His jaw dropped and his eyes, which were already enormous, became even wider. "Why on Earth did they do that?" he asked.
"Because they believed that poor, uneducated people who didn't own land didn't have enough stake in the country or in its government to make decisions that would affect everyone, especially not rich, educated people who did own land."
"Ah!" he replied. "So your Electoral vote is part of the Founding Father's scheme."
"Uh, yeah, I guess so."
The Mars man must have noticed the hesitation in my voice, because he began to explain it in a way I had never heard before. "Of course, letting Electors control who gets elected makes it less likely that the People of your country, who are obviously idiots, could elect an idiot as their president."

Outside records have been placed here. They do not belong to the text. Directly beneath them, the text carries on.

/-- The members of a chain: at most four, up to one with LAST = 1 (R69). -/
def slMembers (s : State) : Nat → Nat → List Nat
  | 0, _ => []
  | k + 1, n => if flag s (slFld n 0x1C 15 1) then [n] else n :: slMembers s k (fld s (slFld n 0x1C 0 11))

/-- An entry is taken (R62, R69): its action, or its chain's members, join the list. -/
def slTaken (n cross eff : Nat) (late ends : Bool) (s : State) : State :=
  let one : Taken := { n := n, idx := n, cross := cross, eff := eff, late := late, ends := ends }
  let xs := if slAction s n = 8 then
      (slMembers s 4 (fld s (slFld n 0x1C 0 11))).zipIdx.map (fun q => { one with idx := q.1, place := q.2 + 1 })
    else [one]
  setSlState n 2 (setSl { s.tbs.sl with taken := slInsert xs s.tbs.sl.taken } s)

/-! ### Taking (R62, R65, R71, R72) -/

/-- Remove an entry from those that wait. -/
def slForget (n : Nat) (s : State) : State :=
  let x := s.tbs.sl
  setSl { x with wait := x.wait.filter (fun k => decide (k ≠ n)), sign := tdrop x.sign n,
                 passed := x.passed.filter (fun k => decide (k ≠ n)), lateFrom := tdrop x.lateFrom n } s

/-- The boundary count of the lap-domain boundary of lap `l`. -/
def slBnd (s : State) (l : Nat) : Nat := s.bnd + l - lapD s

/-- The latest effect boundary among the taken actions of an entry. -/
def slLastEff (s : State) (n : Nat) : Nat :=
  (s.tbs.sl.taken.filter (fun q => decide (q.n = n))).foldl (fun m q => max m q.eff) 0

/-- The direction in which a periodic entry's VALUE advances: +1 or −1. For EITHER it is that of the crossing just made, away from the
side noted before it; where the Tally stood at VALUE, that of its velocity (R72). -/
def slAdvanceDir (s : State) (n : Nat) : Int :=
  if slIsTally s n then
    (match slDir s n with
     | 1 => -1
     | 2 =>
       let side := slSign s n
       if 0 < side then -1 else if side < 0 then 1 else if (slVel s (slSpace s n - 1)).1 < 0 then -1 else 1
     | _ => 1)
  else 1

/-- VALUE advances `k` times. -/
def slAdvance (n k : Nat) (dir : Int) (s : State) : State :=
  setSlValue n (unsignedOf 48 ((slValue s n : Int) + dir * (k * slInterval s n : Nat))) s

/-- The note of an entry's sign at the present moment (R71). -/
def slNoteSign (n : Nat) (s : State) : State :=
  if slIsTally s n && decide (slDir s n = 2) then
    setSl { s.tbs.sl with sign := tins (tdrop s.tbs.sl.sign n) n (signOf (slDelta s n (nowD s))) } s
  else s

/-- A late periodic entry with CANCEL_LATE = 1 advances until it is no longer late; each occurrence counts in TBS_SL_SKIP (R72). With
INTERVAL = 0 it never is, and the entry is cancelled (log entry 53). A cancelled occurrence leaves WAS_LATE (log entry 210). -/
def slSkip (n : Nat) (s : State) : State :=
  let i := slInterval s n
  let d := slDelta s n (if slIsTally s n then nowD s else nowD s + lapUnits)
  if i = 0 then setSlState n 4 (setFlag (slForget n (addSat s TBS_SL_SKIP.COUNT 1)) (slFld n 0 31 1) false)
  else
    let k := d.natAbs / i + 1
    addSat (slAdvance n k (slAdvanceDir s n) s) TBS_SL_SKIP.COUNT k

/-- A periodic entry that has been taken advances (R72): it goes on waiting, ends, or is late again. -/
def slPeriodicNext (n : Nat) (s : State) : State :=
  let rep := fld s (slFld n 0x1C 16 16)
  let s1 := slAdvance n 1 (slAdvanceDir s n) s
  if rep = 1 then slForget n s1
  else
    let s2 := if 1 < rep then setFld s1 (slFld n 0x1C 16 16) (rep - 1) else s1
    let s3 := slNoteSign n (setSl { s2.tbs.sl with lateFrom := tdrop s2.tbs.sl.lateFrom n } s2)
    if slLateNow s3 n then
      (if slCancel s3 n then slSkip n s3
       else setSl { s3.tbs.sl with lateFrom := tins (tdrop s3.tbs.sl.lateFrom n) n (s3.bnd + 1) } s3)
    else s3
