-- ==== Sys2Proof/Machine/Eth.lean ====
section
/-!
DEFINITION. The two MACs, the stamp queues, the PTP engines, the gateway of a head and the SFP buses (spec/12_uplink_ptp.md R336 to
R352), and the frames of the line that meet the gateway (spec/11_woten_line.md R318, R325).
-/
namespace Sys2Proof.Machine
open Sys2Proof

def setEth (x : Eth) (s : State) : State := { s with eth := x }

/-! ### MACs (R336, R338) -/

/-- Whether the link of MAC `m` is up: its lane is in UP in an Ethernet mode (R336). -/
def macLink (s : State) (m : Nat) : Bool := laneUp s (2 + m) && decide (2 ≤ laneMode s (2 + m)) && decide (laneMode s (2 + m) ≤ 4)

def macOn (s : State) (m : Nat) : Bool := flag s (ETH_MACm_CFG.EN m) && macLink s m

/-- MTU, held to 576 to 9 000. -/
def mtu (s : State) (m : Nat) : Nat := clampNat 576 9000 (fld s (ETH_MACm_CFG.MTU m))

/-- The six octets of an address, octet 0 first. -/
def macOctets (lo hi : Word) : List Byte := bytesLE 4 lo.toNat ++ bytesLE 2 hi.toNat
def ownMac (s : State) (m : Nat) : List Byte := macOctets (rd s (ETH_MACm_ADDR_LO m)) (rd s (ETH_MACm_ADDR_HI m))

/-- A number from big-endian bytes, as network headers have them. -/
def ofBE (bs : List Byte) : Nat := ofBytesLE bs.reverse

/-- The number in `k` big-endian bytes from `i`. -/
def numAt (bs : List Byte) (i k : Nat) : Nat := ofBE ((bs.drop i).take k)

/-- The IPv6 address in four registers. -/
def ip6 (s : State) (a : Nat) : Nat :=
  (rd s a).toNat + 2 ^ 32 * (rd s (a + 4)).toNat + 2 ^ 64 * (rd s (a + 8)).toNat + 2 ^ 96 * (rd s (a + 12)).toNat

/-- The frame with tag and FCS as MAC `m` sends it (R338, R340). -/
def onWire (s : State) (m : Nat) (f : List Byte) : List Byte :=
  let g := if flag s (ETH_MACm_CFG.VLAN_EN m) then
      f.take 12 ++ bytesBE 2 0x8100 ++ bytesBE 2 (fld s (ETH_MACm_CFG.PCP m) * 8192 + fld s (ETH_MACm_CFG.VID m)) ++ f.drop 12
    else f
  g ++ bytesLE 4 (crc32 g)

/-- A frame leaves MAC `m`. -/
def macSend (m : Nat) (f : List Byte) (s : State) : State :=
  addSat (sendMacFrame (m + 2) (onWire s m f) (emit (.mac m) (onWire s m f) s)) (ETH_MACm_TX_FRAMES.TX_FRAMES m) 1

/-- The ones' complement sum of 16-bit words. -/
def sum16 : List Byte → Nat
  | a :: b :: t => a.toNat * 256 + b.toNat + sum16 t
  | [a] => a.toNat * 256
  | [] => 0

/-- The Internet checksum of a list of bytes. -/
def inetSum (bs : List Byte) : Nat :=
  let t := sum16 bs
  let u := t % 65536 + t / 65536
  let v := u % 65536 + u / 65536
  65535 - (v % 65536 + v / 65536) % 65536

/-- A UDP datagram over IPv4 or IPv6, with its checksum (R336, R337: DF set on IPv4). -/
def udpPacket (six : Bool) (src dst sport dport : Nat) (p : List Byte) : List Byte :=
  let len := 8 + p.length
  let ab := if six then bytesBE 16 src ++ bytesBE 16 dst else bytesBE 4 src ++ bytesBE 4 dst
  let head := bytesBE 2 sport ++ bytesBE 2 dport ++ bytesBE 2 len
  let pseudo := ab ++ (if six then bytesBE 4 len ++ bytesBE 4 17 else bytesBE 2 17 ++ bytesBE 2 len)
  let c := inetSum (pseudo ++ head ++ bytesBE 2 0 ++ p)
  let udp := head ++ bytesBE 2 (if c = 0 then 65535 else c) ++ p
  if six then bytesBE 4 0x60000000 ++ bytesBE 2 len ++ bytesBE 1 17 ++ bytesBE 1 64 ++ ab ++ udp
  else
    let h := fun (c : Nat) => bytesBE 2 0x4500 ++ bytesBE 2 (20 + len) ++ bytesBE 2 0 ++ bytesBE 2 0x4000 ++ bytesBE 1 64 ++
      bytesBE 1 17 ++ bytesBE 2 c ++ ab
    h (inetSum (h 0)) ++ udp

/-! ### Stamp queues (R341, R342) -/

/-- The stamp queues are kept beside the cores' queues, from 65 on. -/
def stampQueue (m : Nat) : Nat := 65 + m

/-- An entry of the stamp queue: TXS_ID without FRESH, and the three stamp words (R341). -/
def stampEntry (m id domain : Nat) (stamp : Option Nat) (s : State) : State :=
  let q := stampQueue m
  if 16 ≤ (queueOf s q).items.length then
    let was := flag s (ETH_MACm_TXS.OVF m)
    raiseIf (!was) 210 (setFlag (addSat s (ETH_MACm_TXS.LOST m) 1) (ETH_MACm_TXS.OVF m) true)
  else
    let t := stamp.getD 0
    queueIn q { words := [w32 (bit stamp.isNone * 2 ^ 30 + domain * 65536 + id), w32 (fracOf t), lo32 (nsOf t), hi32 (nsOf t)],
                at0 := clk s } s

/-- A read of TXS_ID (R243, R342): the oldest visible entry with FRESH = 1, its stamp latched; else the previous value. -/
def readStamp (m : Nat) (s : State) : Word × State :=
  let q := stampQueue m
  let s1 := look q s
  let x := queueOf s1 q
  match x.items with
  | e :: t =>
    if x.seen = 0 then (rd s1 (ETH_MACm_TXS_ID m), s1)
    else
      let w := fun (i : Nat) => e.words.getD i 0
      let s2 := setQueue q { x with items := t, seen := x.seen - 1 } s1
      let s3 := wr (wr (wr (wr s2 (ETH_MACm_TXS_ID m) (w 0)) (ETH_MACm_TXS_FRAC m) (w 1)) (ETH_MACm_TXS_LO m) (w 2)) (ETH_MACm_TXS_HI m) (w 3)
      (w 0 ||| 0x80000000#32, s3)
  | [] => (rd s1 (ETH_MACm_TXS_ID m), s1)

/-! ### Rings (R340) -/

/-- The number of descriptors: 2 to 1 024. -/
def ringLen (s : State) (a : Nat) : Nat := clampNat 2 1024 (rd s a).toNat

/-- TXR_TAIL_WRITE (R340): descriptors up to the new tail belong to the MAC. -/
def execTxrTailWrite (m : Fin 2) (tail : Nat) (s : State) : Host.Outcome State Fault Refusal :=
  done (setFld s (ETH_MACm_TXR_TAIL.TXR_TAIL m) tail)

/-- The descriptor at the head of the transmit ring is used up. -/
def advanceTx (m : Nat) (s : State) : State :=
  setFld s (ETH_MACm_TXR_HEAD.TXR_HEAD m) ((fld s (ETH_MACm_TXR_HEAD.TXR_HEAD m) + 1) % ringLen s (ETH_MACm_TXR_SIZE m))

/-- ETH_FRAME_SEND (R340, R341): the next frame of the transmit ring, whose stamp point passes at instant `ofs`. -/
def execEthFrameSend (m : Fin 2) (ofs : Nat) (s : State) : Host.Outcome State Fault Refusal :=
  whileAwake (fun s =>
    let s0 := atOfs ofs s
    let head := fld s0 (ETH_MACm_TXR_HEAD.TXR_HEAD m)
    if !flag s0 (ETH_MACm_CFG.EN m) || decide (head = fld s0 (ETH_MACm_TXR_TAIL.TXR_TAIL m)) then done s0
    else if mustWait s0 2 ((rd s0 (ETH_MACm_TXR_BASE m)).toNat + head * 32) then
      done (awaitRead 2 ((rd s0 (ETH_MACm_TXR_BASE m)).toNat + head * 32) s0)
    else
      let d := dmaRead 2 32 ((rd s0 (ETH_MACm_TXR_BASE m)).toNat + head * 32) s0
      let w := fun (i : Nat) => w32 (ofBytesLE ((d.1.drop (i * 4)).take 4))
      let len := fget (w 1) 0 14
      if mustWait d.2 2 (w 0).toNat then done (awaitRead 2 (w 0).toNat d.2)
      else
        let id := fget (w 2) 0 16
        let dom := fget (w 2) 16 8
        let asked := nbit (w 1).toNat 31
        if macLink s0 m && decide (len ≤ mtu s0 m + 14) then
          let f := dmaRead 2 len (w 0).toNat d.2
          let s1 := macSend m f.1 f.2
          done (advanceTx m (if asked then freshen (stampEntry m id dom (some (txStamp (m + 2) s1)) s1) else s1))
        else
          let s1 := addSat d.2 (ETH_MACm_TX_DROP.TX_DROP m) 1
          done (advanceTx m (if asked then stampEntry m id dom none s1 else s1))) s

/-- A frame that MAC `m` cannot keep. -/
def rxDrop (m : Nat) (s : State) : State := addSat s (ETH_MACm_RX_DROP.RX_DROP m) 1

/-- A received frame goes to the receive ring (R340, R351): the hardware writes at HEAD, and the frames from TAIL to HEAD - 1 wait for
software (log entry 87). -/
def toRing (m : Nat) (f : List Byte) (ptpEvent tagged : Bool) (s : State) : State :=
  let n := ringLen s (ETH_MACm_RXR_SIZE m)
  let head := fld s (ETH_MACm_RXR_HEAD.RXR_HEAD m)
  let tail := fld s (ETH_MACm_RXR_TAIL.RXR_TAIL m)
  if (head + 1) % n = tail then rxDrop m s
  else
    let at1 := (rd s (ETH_MACm_RXR_BASE m)).toNat + head * 32
    let d := dmaRead 2 4 at1 s
    let t := rxStamp (m + 2) s
    let ws := bytesLE 4 (bit ptpEvent * 2 ^ 31 + bit tagged * 2 ^ 30 + f.length) ++ bytesLE 4 0 ++ bytesLE 4 (fracOf t * 65536) ++
      bytesLE 8 (nsOf t) ++ bytesLE 8 0
    let s1 := dmaWrite 2 (at1 + 4) ws (dmaWrite 2 (ofBytesLE d.1) f d.2)
    raiseIf (decide (head = tail)) 209 (setFld s1 (ETH_MACm_RXR_HEAD.RXR_HEAD m) ((head + 1) % n))

/-! ### PTP messages (R343), laid out as IEEE 1588-2019 gives (log entry 88) -/

def ptpOf (s : State) (d : Nat) : Ptp := tget (fun _ => ({ } : Ptp)) s.eth.ptp d

def setPtp (d : Nat) (x : Ptp) (s : State) : State :=
  { s with eth := { s.eth with ptp := tput (fun _ => ({ } : Ptp)) s.eth.ptp d x } }

def ptpType (bs : List Byte) : Nat := numAt bs 0 1 % 16
def ptpSeq (bs : List Byte) : Nat := numAt bs 30 2
def ptpCorr (bs : List Byte) : Int := signed 64 (numAt bs 8 8)
def ptpTwoStep (bs : List Byte) : Bool := nbit (numAt bs 6 1) 1

/-- A timestamp of a message: seconds and nanoseconds, in 2^-16 ns. -/
def ptpTime (bs : List Byte) : Int := ((numAt bs 34 6 * 1000000000 + numAt bs 40 4) * unitsPerNs : Nat)

/-- The sourcePortIdentity of engine `d`'s parent. -/
def parentId (s : State) (d : Nat) : List Byte :=
  bytesLE 4 (rd s (ETH_PTPd_PARENT_LO d)).toNat ++ bytesLE 4 (rd s (ETH_PTPd_PARENT_MID d)).toNat ++
    bytesBE 2 (fld s (ETH_PTPd_PARENT_PORT.PARENT_PORT d))

/-- The hub's own port identity on MAC `m`: portNumber m + 1. -/
def ownPortId (s : State) (m : Nat) : List Byte :=
  bytesLE 4 (rd s ETH_CLOCK_ID_LO).toNat ++ bytesLE 4 (rd s ETH_CLOCK_ID_HI).toNat ++ bytesBE 2 (m + 1)

/-- The transport of an engine: 0 UDP/IPv4, 1 UDP/IPv6, 2 IEEE 802.3. -/
def ptpTransport (s : State) (d : Nat) : Nat := let t := fld s (ETH_PTPd_CFG.TRANSPORT d); if t = 3 then 0 else t

def ptpOn (s : State) (d m : Nat) : Bool := flag s (ETH_PTPd_CFG.EN d) && decide (fld s (ETH_PTPd_CFG.MAC d) = m)

/-- Whether engine `d` takes a message that came over a transport on MAC `m` (R343). -/
def ptpTakes (s : State) (m tr : Nat) (bs : List Byte) (d : Nat) : Bool :=
  ptpOn s d m && decide (ptpTransport s d = tr) && decide (34 ≤ bs.length) && decide (numAt bs 1 1 % 16 = 2) &&
    decide (numAt bs 4 1 = fld s (ETH_PTPd_CFG.DOMAIN d)) && decide ((bs.drop 20).take 10 = parentId s d) &&
    decide (ptpType bs ∈ [0, 3, 8, 9, 10])

/-- The multicast link address of a transport and mechanism. -/
def ptpMac (tr : Nat) (peer : Bool) : List Byte :=
  bytesBE 6 (match tr with
    | 0 => if peer then 0x01005E00006B else 0x01005E000181
    | 1 => if peer then 0x33330000006B else 0x333300000181
    | _ => if peer then 0x0180C200000E else 0x011B19000000)

/-- Whether MAC `m` accepts a destination address (R338). -/
def acceptsMac (s : State) (m : Nat) (dst : List Byte) : Bool :=
  decide (dst = ownMac s m) || decide (dst = List.replicate 6 0xFF) ||
    (flag s (ETH_MACm_CFG.MCAST_ALL m) && nbit (numAt dst 0 1) 0) ||
    (List.range 2).any (fun d => ptpOn s d m && (decide (dst = ptpMac (ptpTransport s d) false) || decide (dst = ptpMac (ptpTransport s d) true)))

/-! ### Receiving (R338) -/

/-- What a UDP datagram says: whether IPv6, its addresses, ports, payload. -/
structure Udp where
  six : Bool
  src : Nat
  dst : Nat
  dport : Nat
  data : List Byte
deriving DecidableEq, Repr

/-- The UDP datagram in an Ethernet payload, with a right checksum; `frag` where it is a fragment. -/
inductive IpParse where
  | other
  | frag
  | badSum
  | udp (u : Udp)
deriving DecidableEq, Repr

def udpOf (six : Bool) (src dst : Nat) (p : List Byte) : IpParse :=
  let len := numAt p 4 2
  let ab := if six then bytesBE 16 src ++ bytesBE 16 dst ++ bytesBE 4 len ++ bytesBE 4 17 else bytesBE 4 src ++ bytesBE 4 dst ++ bytesBE 2 17 ++ bytesBE 2 len
  let body := p.take len
  if p.length < 8 ∨ len < 8 ∨ p.length < len then .other
  else if (six ∨ numAt p 6 2 ≠ 0) ∧ inetSum (ab ++ body) ≠ 0 then .badSum
  else .udp { six := six, src := src, dst := dst, dport := numAt p 2 2, data := body.drop 8 }

def parseIp (type : Nat) (p : List Byte) : IpParse :=
  if type = 0x0800 then
    let ihl := numAt p 0 1 % 16 * 4
    if numAt p 0 1 / 16 ≠ 4 then .other
    else if numAt p 6 2 % 16384 ≠ 0 then .frag
    else if numAt p 9 1 ≠ 17 then .other
    else udpOf false (numAt p 12 4) (numAt p 16 4) ((p.take (numAt p 2 2)).drop ihl)
  else if type = 0x86DD then
    if numAt p 6 1 = 44 then .frag
    else if numAt p 6 1 ≠ 17 then .other
    else udpOf true (numAt p 8 16) (numAt p 24 16) ((p.drop 40).take (numAt p 4 2))
  else .other

/-- Whether a datagram comes from the address of a gateway destination entry (R348). -/
def fromGateway (s : State) (u : Udp) : Bool :=
  let same := fun (i : Nat) => flag s (ETH_DESTi_CFG.VALID i) && decide (fld s (ETH_DESTi_CFG.FAMILY i) = bit u.six) &&
    decide (u.src = if u.six then ip6 s (ETH_DESTi_IP0 i) else (rd s (ETH_DESTi_IP0 i)).toNat)
  same (fld s ETH_GW_CFG.DEST) || (flag s ETH_GW_CFG.ALT_EN && same (fld s ETH_GW_CFG.ALT_DEST))

/-- A datagram to ETH_UDP_PORT goes to the gateway, where its version, LINE_ID and kind fit (R347, R348). -/
def toGateway (m : Nat) (u : Udp) (s : State) : State :=
  let b := numAt u.data 0 1
  if 8 ≤ u.data.length ∧ b / 16 = 1 ∧ (b % 16 = 1 ∨ b % 16 = 2) ∧ ofBytesLE ((u.data.drop 2).take 2) = fld s WOT_ADDR.LINE_ID ∧
      fromGateway s u then
    setEth { s.eth with datagrams := s.eth.datagrams ++ [u.data] } s
  else rxDrop m s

Despite being from Mars, this little green guy understood our Presidential elections better than I did. And he was right. In our last election the idiot from one party won the popular vote but lost the electoral vote to the idiot from the other party.
"Earth Man, I must warp back to the King of Mars to give him my report and to verify the accuracy of our discussion."
"You could Google—"
"We do not Google. We only Bing."
"Well, okay, but our voting power really does depend on where we live, and population is how it works. You landed in California, where 12 out of every 100 people in America live, so it has 20 times more Electors than a state like Montana, which is mostly wide open spaces."
"This would not be tolerated on Mars!" he hollered.
I was surprised to hear the little guy raise his voice. Until now he had been calm and objective.
"This compromises the will of the people," he continued "and gives small states less voting power than large states!"
"Yeah, and most of us care more about the influence our vote has in the election than our State has."
He walked to his saucer, then stopped at the shimmering doorway. I can't be sure but it looked like a sinister smile slid across his thin little lips.
"Hey! What about my trees? You burned them to a crisp!"
"You should be more concerned about your planet, Earth Man, than the incineration of your trees. My King will not be pleased with my report. We will be watching your next election."